= Count of Tyrone =

The title of Count of Tyrone has been used by two European branches of the O'Neill family to claim affiliation with the O'Neill Earls of Tyrone in the Peerage of Ireland. Romance languages, such as French, Spanish, and Portuguese, do not distinguish between earls and counts, but use the same word for both; when these titles have been translated into English, they are generally rendered Count.

==Earls of Tyrone==
The O'Neill dynasty descends from Niall Glundub, High King of Ireland in the tenth century; since the twelfth century, their rulers, whom the English called "the O'Neill", have been chosen from two families: the O'Neills of Antrim, descended from Aodh Meth ("Aodh the Fat"), King of Ailech from 1196 to 1230, and the O'Neills of Tyrone (including the Earls of Tyrone), descended from his brother, Niall the Red.

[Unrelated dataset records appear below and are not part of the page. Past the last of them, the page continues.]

-- ==== Sys2Proof/Machine/OdCmd.lean ====
section
/-! DEFINITION. Machine/OdCmd.lean: reads and writes of dictionary objects, judged in the order of R853 with the rules
of the owning chapters, and the stored configuration (R849 to R861, R871, R1127 to R1129, R1175, R1180, R1181). -/
namespace Sys2Proof.Machine

/-! ## Who asks -/

/-- How a request reaches the dictionary (R853, step 3). -/
inductive Via where
  /-- ZOP without a session (R870). -/
  | anonymous
  /-- A ZOP session with the role of its key slot (R871). -/
  | session (role : Nat)
  /-- The mailbox, with administrator rights (R889). -/
  | mailbox
  /-- SMBus (R896). -/
  | smbus
  deriving DecidableEq, Repr

/-- The rights of an administrator (R871). -/
def Via.admin : Via → Bool
  | .session r => decide (r = 2)
  | .mailbox => true
  | _ => false

/-- The objects that SMBus may read (R896). -/
def smbReads : List Nat :=
  [0x100000, 0x100001, 0x100002, 0x100003, 0x100004, 0x100005, 0x100006, 0x100101, 0x100102, 0x100103, 0x100106, 0x10010A,
   0x10010C, 0x200101, 0x200102, 0x110101, 0x110201]

/-- The objects that SMBus may write (R896). -/
def smbWrites : List Nat := [0x100102, 0x100106]

/-- The objects that only an administrator may write (R871, R1102). -/
def adminOnly (key : Nat) : Bool := decide (0x112001 ≤ key ∧ key ≤ 0x112004) || decide (key = 0x110002 ∨ key = 0x540005)

/-- Whether a read may be made (R853 step 3, R870, R896). -/
def State.mayRead (s : State) (via : Via) (key : Nat) : Abort :=
  match via with
  | .anonymous => if key / 256 = 0x1000 ∨ s.odGet 0x110002 [1] = [1] then .none else .auth
  | .smbus => if key ∈ smbReads then .none else .access
  | _ => .none

/-- Whether a write may be made (R853 step 3, R870, R871, R896). -/
def State.mayPut (s : State) (via : Via) (key : Nat) : Abort :=
  match via with
  | .anonymous => .auth
  | .smbus => if key ∈ smbWrites ∧ s.odGet 0x111002 [1] = [1] then .none else .access
  | v => if adminOnly key && !v.admin then .access else .none

/-! ## Reading -/

/-- Take the fresh snapshot of an object that takes one at each read (R193, R351, R435, R673). -/
def State.takeFresh (key : Nat) (s : State) : Option State :=
  if key = 0x200020 then some (snapshotTake s)
  else if key = 0x280005 then some (tokensTake s)
  else if key = 0x2C0007 then some (booksTake s)
  else if key = 0x380005 then some (sheetsTake s)
  else none

/-- A read of an object: the outcome, its type and its value (R853). -/
def odRead (via : Via) (key : Nat) (s : State) : Abort × Nat × List Byte × State :=
  match objOf key, s.oemObj key with
  | some o, _ =>
    if o.row.acc = .wo then (.access, 0, [], s)
    else match s.mayRead via key with
      | .none => match s.takeFresh key with
        | some t => if t.zop.reply = .none then (.none, o.row.ty, t.zop.replyData, t) else (t.zop.reply, 0, [], s)
        | none => (.none, o.row.ty, s.objValue o, s)
      | a => (a, 0, [], s)
  | none, some d =>
    if d.acc = 2 then (.access, 0, [], s)
    else match s.mayRead via key with
      | .none => (.none, d.ty, s.oemValue d, s)
      | a => (a, 0, [], s)
  | none, none => (.unknownObject, 0, [], s)

/-! ## Transfers that end -/

/-- The sessions that `p` names end, with their transfers (R875, R901). -/
def State.endSessions (p : Session → Bool) (s : State) : State :=
  let gone := (s.zop.sessions.filter p).map (·.id)
  let s1 := s.dropXfers fun x => gone.contains x.session
  { s1 with zop := { s1.zop with sessions := s1.zop.sessions.filter fun x => !p x } }

/-! ## Helpers of the rules -/

/-- A refusal leaves the state as it was (R854). -/
def kept (s : State) (r : Abort × State) : Abort × State := if r.1 = .none then r else (r.1, s)

/-- Run a command and read its outcome from a status (R854). -/
def byStatus (run : State → State) (st : State → Nat) (code : Nat → Abort) (s : State) : Abort × State :=
  let t := run s
  kept s (code (st t), t)

/-- The outcomes of the STATUS fields whose codes 3, 4 and 5 are STATE_CONFLICT, BUSY and RANGE (R683, R746, R791). -/
def status345 : Nat → Abort
  | 3 => .stateConflict | 4 => .busy | 5 => .range | _ => .none

/-- The only value of a command object (R863). -/
def oneOnly (v : Nat) (r : Abort × State) (s : State) : Abort × State := if v = 1 then kept s r else (.range, s)

/-- The entry size of a DOMAIN whose writes follow R302 (R210, R302, R548, R616, R688, R750, R795, R836, R1019,
R1109). -/
def Obj.entry? (o : Obj) : Option Nat :=
  let x := o.row.index
  let k := o.row.sub
  if o.row.ty ≠ 10 then none
  else if (x = 0x2010 ∧ k = 0xF) ∨ x = 0x2401 ∨ x = 0x2403 ∨ (x = 0x3001 ∧ k = 2) ∨ x = 0x3002 ∨ x = 0x3401 ∨
    (x = 0x4100 ∧ k = 5) ∨ (x = 0x4440 ∧ k = 4) ∨ x = 0x4870 ∨ (x = 0x5000 ∧ k = 3) then some 4
  else if x = 0x2402 ∨ x = 0x3403 ∨ x = 0x3840 ∨ (x = 0x4400 ∧ k = 2) ∨ (x = 0x4420 ∧ k = 6) then some 2
  else if x = 0x3411 ∨ x = 0x3C40 then some 1
  else if x = 0x3850 then some 12
  else if x = 0x3851 then some 8
  else none

/-- The length of a DOMAIN value: LENGTH, nothing to change, or to be written (R302, R863). -/
def Obj.lengthOf (o : Obj) (n : Nat) : Abort × Bool :=
  match o.entry? with
  | some e => if n = 0 then (.none, false) else if n % e ≠ 0 ∨ o.row.size < n then (.length, false) else (.none, true)
  | none => if n = o.row.size then (.none, true) else (.length, false)

/-! ## Register mirrors -/

/-- The registers that a value writes, with their words: an element that the value ends in keeps its other bytes. -/
def State.mirrorWords (s : State) (o : Obj) (w : Nat) (bs : List Byte) : List (Nat × Word) :=
  let offs := o.offs.take (ceilDiv bs.length w)
  let cur := offs.flatMap fun a => leBytes w (s.reg a).toNat
  let v := bs ++ cur.drop bs.length
  offs.zipIdx.map fun p => (p.1, BitVec.ofNat 32 (leAt v (w * p.2) w))

/-- An element sets a bit that its register does not store: out of range for an element narrower than a word, and
for the reactions (R863, R1109); other reserved bits are not stored (R28). -/
def Obj.reservedBits (o : Obj) (w : Nat) (l : List (Nat × Word)) : Bool :=
  (decide (w < 4) || decide (o.row.index = 0x5000 ∨ o.row.index = 0x5100)) &&
    l.any fun e => decide (e.2 &&& ~~~(regMask e.1) ≠ 0)

/-- A Fixed configuration object that is accepted while its domain is off (R550, R617, R689, R751, R796, R848). -/
def Obj.waits (o : Obj) : Bool :=
  decide (o.row.cls = .fixed) &&
    (decide (o.dom = .dsk) ||
      (decide (o.dom = .eng) && (decide (0x3800 ≤ o.row.index ∧ o.row.index < 0x4000) ||
        decide (0x4400 ≤ o.row.index ∧ o.row.index < 0x4800) || decide (o.row.index = 0x4000 ∧ o.row.sub = 2))))

/-- Keep a write until the domain behind the object is next on. -/
def State.keepWrite (o : Obj) (bs : List Byte) (s : State) : State :=
  let old := (find? o.key s.zop.offWrites).getD []
  { s with zop := { s.zop with offWrites := kput o.key (bs ++ old.drop bs.length) s.zop.offWrites } }

/-- The state as it would stand with a domain on: its stored values, then the writes that wait. -/
def State.asOn (s : State) (d : Dom) : State := (s.loadItems d s.zop.stored).loadItems d s.zop.offWrites

/-- A write of a register mirror: domain, length, then content (R853 step 6). -/
def mirrorWrite (o : Obj) (w : Nat) (bs : List Byte) (s : State) : Abort × State :=
  let off := !s.on o.dom
  if off && !o.waits then (.stateConflict, s)
  else
    let len := if o.row.ty = 10 then o.lengthOf bs.length else (.none, true)
    if len.1 ≠ .none ∨ len.2 = false then (len.1, s)
    else
      let base := if off then s.asOn o.dom else s
      let l := base.mirrorWords o w bs
      if o.reservedBits w l then (.range, s)
      else if off then match base.regsBad l with
        | some b => (b.abort, s)
        | none => (.none, s.keepWrite o bs)
      else match regsWrite l s with
        | (some b, _) => (b.abort, s)
        | (none, t) => (.none, t)

/-! ## Identity, store and host objects -/

/-- Every attribute of a declaration is as R1180 asks. -/
def OemDecl.ok (d : OemDecl) (dlen : Nat) : Bool :=
  decide (0x6000 ≤ d.index ∧ d.index ≤ 0x6FFF) && decide (1 ≤ d.ty ∧ d.ty ≤ 10) && decide (d.acc ≤ 2) && decide (d.mask < 64) &&
    (decide (d.mask = 0) == decide (d.acc = 0)) && decide (1 ≤ d.size ∧ d.size ≤ 4096) && decide (d.res = 0) && decide (dlen ≤ d.size) &&
    (match typeSize d.ty with
     | some n => decide (d.size = n ∧ dlen = n)
     | none => true)

/-- A write of OD 1012:00 (R1180). -/
def oemStore (bs : List Byte) (s : State) : Abort × State :=
  match oemDecls 256 bs with
  | none => (.length, s)
  | some l =>
    let keys := l.map fun d => (d.index * 256 + d.sub, ())
    if twice keys || l.any fun d => !d.ok d.dflt.length then (.range, s)
    else (.none, s.odPut 0x101200 [] bs)

/-- The entry of the interrupt enables: bit s is the enable of source s (R1175). -/
def State.ienBytes (s : State) : List Byte :=
  leBytes 32 (evBanks.foldl (fun n b => n + fld (s.reg (b.stat + 4)) 0 b.count * 2 ^ b.first) 0)

/-- The length that a store writes of an object: the length last written to a DOMAIN (R859). -/
def State.storedLen (s : State) (o : Obj) : Nat :=
  if o.row.ty = 10 then sget o.dflt.length o.key s.zop.lens else o.row.size

/-- The entries of a store, in ascending order (R856, R1175). -/
def State.storeItems (s : State) : List (Nat × List Byte) :=
  let l := (allObjs.filter Obj.stored).foldl (fun l o => kput o.key ((s.objValue o).take (s.storedLen o)) l) []
  let l2 := (s.oemNow.filter fun d => decide (d.acc = 1)).foldl (fun l d => kput (d.index * 256 + d.sub) (s.oemValue d) l) l
  kput 0x5000F0 s.ienBytes l2

/-- The bytes that a list of entries needs (R1175). -/
def bankBytesOf (l : List (Nat × List Byte)) : Nat := 32 + (l.map fun e => 8 + (e.2.length + 3) / 4 * 4).sum

/-- A write of OD 1010:01 (R856 to R859, R1181). A store refused for its length still shows in STORE_STATUS. -/
def storeCmd (v : Nat) (s : State) : Abort × State :=
  if s.die.cfgWriting.isSome then (.busy, s)
  else if v = 1 then
    let items := s.storeItems
    let need := bankBytesOf items
    if 524288 < need then (.length, { s with zop := { s.zop with storeStatus := 3, storeNeed := need } })
    else
      let gen : BitVec 32 := match s.die.inUse with
        | some k => (s.die.bank k).gen + 1
        | none => 1
      (.none, { s with
        die := { s.die with storeMark := true, cfgWriting := some { complete := true, gen := gen, time := s.time.now, items := items } }
        zop := { s.zop with storeStatus := 1, storeNeed := need } })
  else if v = 2 then
    (.none, { s with
      die := { s.die with cfg0 := { s.die.cfg0 with complete := false }, cfg1 := { s.die.cfg1 with complete := false } }
      zop := { s.zop with storeStatus := 4 } })
  else (.range, s)
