/-- WRITE_INIT (R880, R884). -/
def zWriteInit (via : Via) (sess key total : Nat) (s : State) : ZOut × State :=
  let ty := (s.typeOf key).1
  match s.writeJudge via key ty ((typeSize ty).getD total) with
  | .none =>
    if s.domainShut key then ({ abort := .stateConflict }, s)
    else if total = 0 then ({ abort := .none, pay := leBytes 2 s.fresh ++ [0, 0] }, s.used)
    else if !s.lengthFits key total then ({ abort := .length }, s)
    else if s.transferOn key then ({ abort := .busy }, s)
    else
      let x := s.openXfer sess key true total []
      if x.1 = .none then ({ abort := .none, pay := leBytes 2 x.2.1 ++ [0, 0] }, x.2.2) else ({ abort := x.1 }, x.2.2)
  | a => ({ abort := a }, s)

/-- WRITE_SEG: the segment that reaches TOTAL writes the value in one step (R881, R882, R901). -/
def zWriteSeg (via : Via) (id off : Nat) (v : List Byte) (s : State) : ZOut × State :=
  if via = .anonymous then ({ abort := .auth }, s)
  else match s.findXfer true id with
  | .error a => ({ abort := a }, s)
  | .ok x =>
    let next := off + v.length
    if off ≠ x.data.length then ({ abort := .xfer }, s)
    else if 1024 < v.length ∨ x.total < next then ({ abort := .length }, s)
    else if next < x.total then
      ({ abort := .none, pay := u32le next },
       s.onZop fun z => { z with xfers := z.xfers.map fun y => if y.id = id then { y with data := y.data ++ v } else y })
    else
      let t := s.closeXfer x
      let r := odWrite via x.object (s.typeOf x.object).1 (x.data ++ v) t
      if r.1 = .none then ({ abort := .none, pay := u32le next }, r.2) else ({ abort := r.1 }, t)

/-- XFER_ABORT (R870, R883). -/
def zXferAbort (via : Via) (id : Nat) (s : State) : ZOut × State :=
  match s.zop.xfers.find? fun x => decide (x.id = id) with
  | none => ({ abort := if s.zop.abandoned.contains id then .timeout else .xfer }, s)
  | some x =>
    if x.write ∧ via = .anonymous then ({ abort := .auth }, s)
    else ({ abort := .none }, s.dropXfers fun y => decide (y.id = id))

/-- An object is a command object (R887). -/
def isCommand (key : Nat) : Bool :=
  match objOf key with
  | none => false
  | some o => match o.row.home with
    | .spec k => decide (o.row.acc ≠ .ro) && !o.stored && decide (k ≠ .key ∧ k ≠ .note ∧ k ≠ .stage)
    | _ => false

/-- The items of a set in order: the state after them, or the abort of the first that fails and its place (R886). -/
def zopFold (via : Via) : Nat → List Item → State → Abort × Nat × State
  | _, [], s => (.none, 0xFF, s)
  | i, x :: l, s =>
    let r := writeShort via x.key x.ty x.val s
    if r.1 = .none then zopFold via (i + 1) l r.2 else (r.1, i, s)

/-- ATOMIC (R886, R887): FAIL of a set refused as a whole is open. DESIGN CHOICE, log entry 42. -/
def zAtomic (via : Via) (l : List Item) (s : State) : ZOut × State :=
  if via = .anonymous then ({ abort := .auth, pay := [BitVec.ofNat 8 s.fresh, 0, 0, 0] }, s.used)
  else if l.dropLast.any fun x => isCommand x.key then
    ({ abort := .protocol, pay := [BitVec.ofNat 8 s.fresh, 0, 0, 0] }, s.used)
  else
    let r := zopFold via 0 l s
    ({ abort := r.1, pay := [BitVec.ofNat 8 r.2.1, 0, 0, 0] }, if r.1 = .none then r.2.2 else s)

/-- The bytes "ZOP1". -/
def zop1 : List Byte := [0x5A, 0x4F, 0x50, 0x31]

/-- OPEN (R872): the session number and the nonce of the controller are open. -/
def zOpen (slot : Nat) (nonce : List Byte) (s : State) : ZOut × State :=
  match nth none s.die.keys slot with
  | none => ({ abort := .access }, s.raise 241)
  | some k =>
    if k.role = 0 then ({ abort := .access }, s.raise 241)
    else if 8 ≤ s.zop.sessions.length then ({ abort := .busy }, s.raise 241)
    else
      let id := pickId 1 (2 ^ 32) s.fresh (s.zop.sessions.map (·.id))
      let mine := leBytes 16 s.used.fresh
      let ks := hmac256 k.key (zop1 ++ nonce ++ mine ++ u32le id)
      let x : Session := { id := id, slot := slot, role := k.role, key := ks, lastSeq := 0, cached := [], seen := s.time.now }
      ({ abort := .none, pay := u32le id ++ mine, opened := some (id, ks) },
       s.used.used.onZop fun z => { z with sessions := z.sessions ++ [x] })

/-- CLOSE (R875). DEDUCED, log entry 78. -/
def zClose (via : Via) (sess : Nat) (s : State) : ZOut × State :=
  if via = .anonymous then ({ abort := .auth }, s)
  else ({ abort := .none }, s.endSessions fun x => decide (x.id = sess))

/-- PING (R868). -/
def zPing (s : State) : ZOut :=
  { abort := .none,
    pay := u64le s.time.now.toNat ++ [BitVec.ofNat 8 s.time.stat.code, BitVec.ofNat 8 s.sys.mode.code, 0, 0] }

/-- Carry out a request. -/
def zExecute (via : Via) (sess : Nat) (r : ZReq) (s : State) : ZOut × State :=
  match r with
  | .read key => zRead via key s
  | .write key ty v => zWrite via key ty v s
  | .readInit key => zReadInit via sess key s
  | .readSeg x off count => (zReadSeg via x off count s, s)
  | .writeInit key total => zWriteInit via sess key total s
  | .writeSeg x off v => zWriteSeg via x off v s
  | .xferAbort x => zXferAbort via x s
  | .atomic l => zAtomic via l s
  | .opens slot nonce => zOpen slot nonce s
  | .close => zClose via sess s
  | .ping => (zPing s, s)
  | .bad => ({ abort := .protocol }, s)

/-- Serve a request: its transaction is complete, and its response goes out, once the checkpoint that includes it is
written (R58, R59). -/
def zServe (via : Via) (sess : Nat) (r : ZReq) (s : State) : ZOut × State :=
  let x := zExecute via sess r s
  (x.1, x.2.checkpoints)

/-! ## Datagrams -/

/-- A datagram or a mailbox response: header, payload, and the MAC where there is a key (R867, R873). -/
def zopMessage (resp : Bool) (op : Nat) (ab : Abort) (sess seq : Nat) (key : Option (List Byte)) (pay : List Byte) :
    List Byte :=
  let flags := (if resp then 1 else 0) + (if key.isSome then 2 else 0)
  let m : List Byte := [0x5A, 0x4F, 1, BitVec.ofNat 8 flags, BitVec.ofNat 8 op, BitVec.ofNat 8 ab.code] ++ leBytes 2 pay.length ++
    u32le sess ++ u32le seq ++ pay
  match key with
  | none => m
  | some k => m ++ hmac256 k m

/-- The operation that a datagram names. -/
def zopOp (u : List Byte) : Nat := leAt u 4 1

/-- The authentication flag of a datagram. -/
def zopAuth (u : List Byte) : Bool := decide (leAt u 3 1 / 2 % 2 = 1)

/-- The payload of a datagram. -/
def zopPay (u : List Byte) : List Byte := slice u 16 (leAt u 6 2)

/-- A datagram is one that R869 does not discard. DEDUCED, log entry 78. -/
def zopFormed (u : List Byte) : Bool :=
  decide (16 ≤ u.length) && decide (leAt u 0 2 = 0x4F5A) && decide (leAt u 2 1 = 1) && decide (leAt u 3 1 % 2 = 0) &&
    decide (u.length = 16 + leAt u 6 2 + (if zopAuth u then 32 else 0)) && (zopAuth u == decide (leAt u 8 4 ≠ 0))

/-- Change the counters of a port. -/
def State.onPort (p : Nat) (f : PortCounts → PortCounts) (s : State) : State :=
  s.onZop fun z => { z with ports := modAt z.ports p f }

/-- A counter modulo 2^32. -/
def inc32 (n : Nat) : Nat := (n + 1) % 2 ^ 32

/-- Send a datagram from a port (R865). -/
def State.send (p : Nat) (bs : List Byte) (s : State) : State :=
  (s.onPort p fun c => { c with answered := inc32 c.answered }).onZop fun z => { z with sent := modAt z.sent p fun _ => bs }

/-- A datagram arrives on a port: whether it lies within the rate (R866). -/
def State.zopArrive (p : Nat) (s : State) : State × Bool :=
  let sec := s.time.now.toNat / 1000000000
  let limit := leNat (s.odGet 0x110005 (leBytes 2 2000))
  let c := nth {} s.zop.ports p
  let n := if c.second = sec then c.inSecond else 0
  let s1 := s.onPort p fun c => { c with received := inc32 c.received, second := sec, inSecond := n + 1 }
  if n < limit then (s1, true)
  else
    let s2 := s1.onPort p fun c => { c with rateDiscarded := inc32 c.rateDiscarded }
    (if n = limit then s2.raise 243 else s2, false)

/-- Serve a datagram without a session. -/
def zopAnonymous (p : Nat) (u : List Byte) (s : State) : State :=
  let r := zServe .anonymous 0 (zopParse (zopOp u) (zopPay u)) s
  let sess := (r.1.opened.map (·.1)).getD 0
  r.2.send p (zopMessage true (zopOp u) r.1.abort sess (leAt u 12 4) (r.1.opened.map (·.2)) r.1.pay)

/-- Execute the next request of a session, cache the response, and send it (R875, R876). -/
def zopExecute (p : Nat) (u : List Byte) (x : Session) (s : State) : State :=
  let seq := leAt u 12 4
  let r := zServe (.session x.role) x.id (zopParse (zopOp u) (zopPay u)) s
  let sess := (r.1.opened.map (·.1)).getD x.id
  let bs := zopMessage true (zopOp u) r.1.abort sess seq (some ((r.1.opened.map (·.2)).getD x.key)) r.1.pay
  let t := (r.2.onZop fun z => { z with sessions := z.sessions.map fun y =>
    if y.id = x.id then { y with lastSeq := seq, cached := bs } else y }).send p bs
  if seq = 0xFFFFFFFF then t.endSessions fun y => decide (y.id = x.id) else t
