-- ==== Sys2Proof/Machine/ExecDrive.lean ====
section
/-! DEFINITION. Machine/ExecDrive.lean: the meanings of the commands of the motor drives, one for each row of the table.
-/
namespace Sys2Proof.Machine

/-- PWM_PERIOD (R702). -/
def execPwmPeriod (u : Fin 24) (convs : List (List Nat)) (sector : Fin 6) (s : State) : Host.Outcome State Fault Refusal :=
  act (pwmPeriodAll u convs sector) s

/-- UNIT_START (R719). -/
def execUnitStart (u : Fin 24) (s : State) : Host.Outcome State Fault Refusal :=
  act (unitStart u) s

/-- UNIT_STOP (R746). -/
def execUnitStop (u : Fin 24) (s : State) : Host.Outcome State Fault Refusal :=
  act (unitStop u) s

/-- UNIT_COAST (R746). -/
def execUnitCoast (u : Fin 24) (s : State) : Host.Outcome State Fault Refusal :=
  act (unitCoast u) s

/-- UNIT_FAULT_CLEAR (R746). -/
def execUnitFaultClear (u : Fin 24) (s : State) : Host.Outcome State Fault Refusal :=
  act (unitFaultClear u) s

/-- ADVANCE_TABLE_APPLY (R709). -/
def execAdvanceTableApply (u : Fin 24) (s : State) : Host.Outcome State Fault Refusal :=
  act (advanceTableApply u) s

/-- ZERO_CROSSING (R707). -/
def execZeroCrossing (u : Fin 24) (tick : Nat) (s : State) : Host.Outcome State Fault Refusal :=
  act (zeroCrossing u tick) s

/-- COMMUTATION (R707). -/
def execCommutation (u : Fin 24) (s : State) : Host.Outcome State Fault Refusal :=
  act (commutation u) s

/-- UNIT_ATTEMPT_FAILED (R720). -/
def execUnitAttemptFailed (u : Fin 24) (cause : Fin 3) (degrees : Nat) (s : State) : Host.Outcome State Fault Refusal :=
  act (unitAttemptFailed u cause degrees) s

/-- CATCH_TIMEOUT (R722). -/
def execCatchTimeout (u : Fin 24) (s : State) : Host.Outcome State Fault Refusal :=
  act (catchTimeout u) s

/-- VBUS_SAMPLE (R728). -/
def execVbusSample (sns : Nat) (isns : Int) (s : State) : Host.Outcome State Fault Refusal :=
  act (vbusSample sns isns) s

/-- CHOPPER_CHECK (R729). -/
def execChopperCheck (elapsed : Bool) (isns : Int) (s : State) : Host.Outcome State Fault Refusal :=
  act (chopperCheck elapsed isns) s

/-- BUS_UNDERVOLTAGE (R735). -/
def execBusUndervoltage (s : State) : Host.Outcome State Fault Refusal :=
  act busUndervoltage s

/-- BUS_HARD_CUT (R733). -/
def execBusHardCut (s : State) : Host.Outcome State Fault Refusal :=
  act busHardCut s

/-- CHOP_FAULT_CLEAR (R734). -/
def execChopFaultClear (s : State) : Host.Outcome State Fault Refusal :=
  act chopFaultClear s

/-- HARD_CUT_CLEAR (R734). -/
def execHardCutClear (s : State) : Host.Outcome State Fault Refusal :=
  act hardCutClear s

/-- OVERCURRENT (R737). -/
def execOvercurrent (u : Fin 24) (ma : Int) (desat : Bool) (s : State) : Host.Outcome State Fault Refusal :=
  act (overcurrent u ma desat) s

/-- GATE_SUPPLY (R738). -/
def execGateSupply (s : State) : Host.Outcome State Fault Refusal :=
  act gateSupply s

end Sys2Proof.Machine
end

The family of Aodh Meth take their name from Aodh Buidhe ("Aodh the Yellow"), Aodh Meth's grandson, the last King at Ailech from 1263 to 1283; they settled and named Clanaboy or Clandeboye in Antrim. The two branches deposed each other from the leadership of the O'Neills, which was in effect the lordship of Ulster, quite often until 1345; after that, all of the princes of the O'Neills but one were from Tyrone, the head of which came to known as the Great O'Neill (Ua Neill Mor); the exception was Art mac Aodha, prince from 1509 to 1513, who was of the Clann Aedh Buidhe but whose mother was an O'Neill of Tyrone, daughter of The O'Neill. He was succeeded in turn by two sons of Conn Mor O'Neill, his cousin of the Tyrone branch.

When Henry VIII of England had himself declared King of Ireland (rather than Lord of Ireland, as his predecessors had been) he persuaded many of the Irish princes to surrender their Celtic lordships, and accept titles in the Peerage of Ireland instead. In exchange for their allegiance, they received the King's protection from their neighbours and his support in dealing with their fellow-clansmen. This also meant that their clans came under Anglo-Irish law, which made the new peers owners of the land, and their clansmen their tenants; the descent of the new peerages were also regulated by patents issued by the Crown (and so pass to their own descendants), not by the elections under brehon law.

The princes of the Cenell Eoghain had been elected for three centuries from two families named O'Neill, who were distant cousins; they were called "the O'Neill". In 1542, the O'Neill was Conn Bacach O'Neill, younger son of Conn Mor O'Neill in Tyrone; he resigned the position of the O'Neill, and accepted the Earldom of Tyrone; by the patent, his successor was to be his eldest, but illegitimate, son Ferdoragh, who took the name of Matthew, and Matthew's heirs male.

This did not work out well for the O'Neills. Many of them resisted the new laws, and elected Conn Bacach's younger son, Shane O'Neill ("Shane the Proud"), to be The O'Neill in his father's place; the resulting civil war lasted several decades. Matthew was killed, Conn Bacach was driven out of Tyrone, Matthew's eldest son was assassinated. In 1585, Queen Elizabeth confirmed Matthew's second son, Hugh O'Neill as Earl of Tyrone; in 1593, he was chosen to be the O'Neill (replacing Shane's tanist, Turlough Luineach O'Neill, his second cousin) despite Elizabeth's policy that all such principalities be abolished. He attempted to exercise both powers at the same time; his neighbours quarrelled with him, and the Irish Government waged war against him for nine years, one of the many fronts in Elizabeth's desultory war with Spain. His forces exacted tribute from much of Ireland, but he could not take all the country.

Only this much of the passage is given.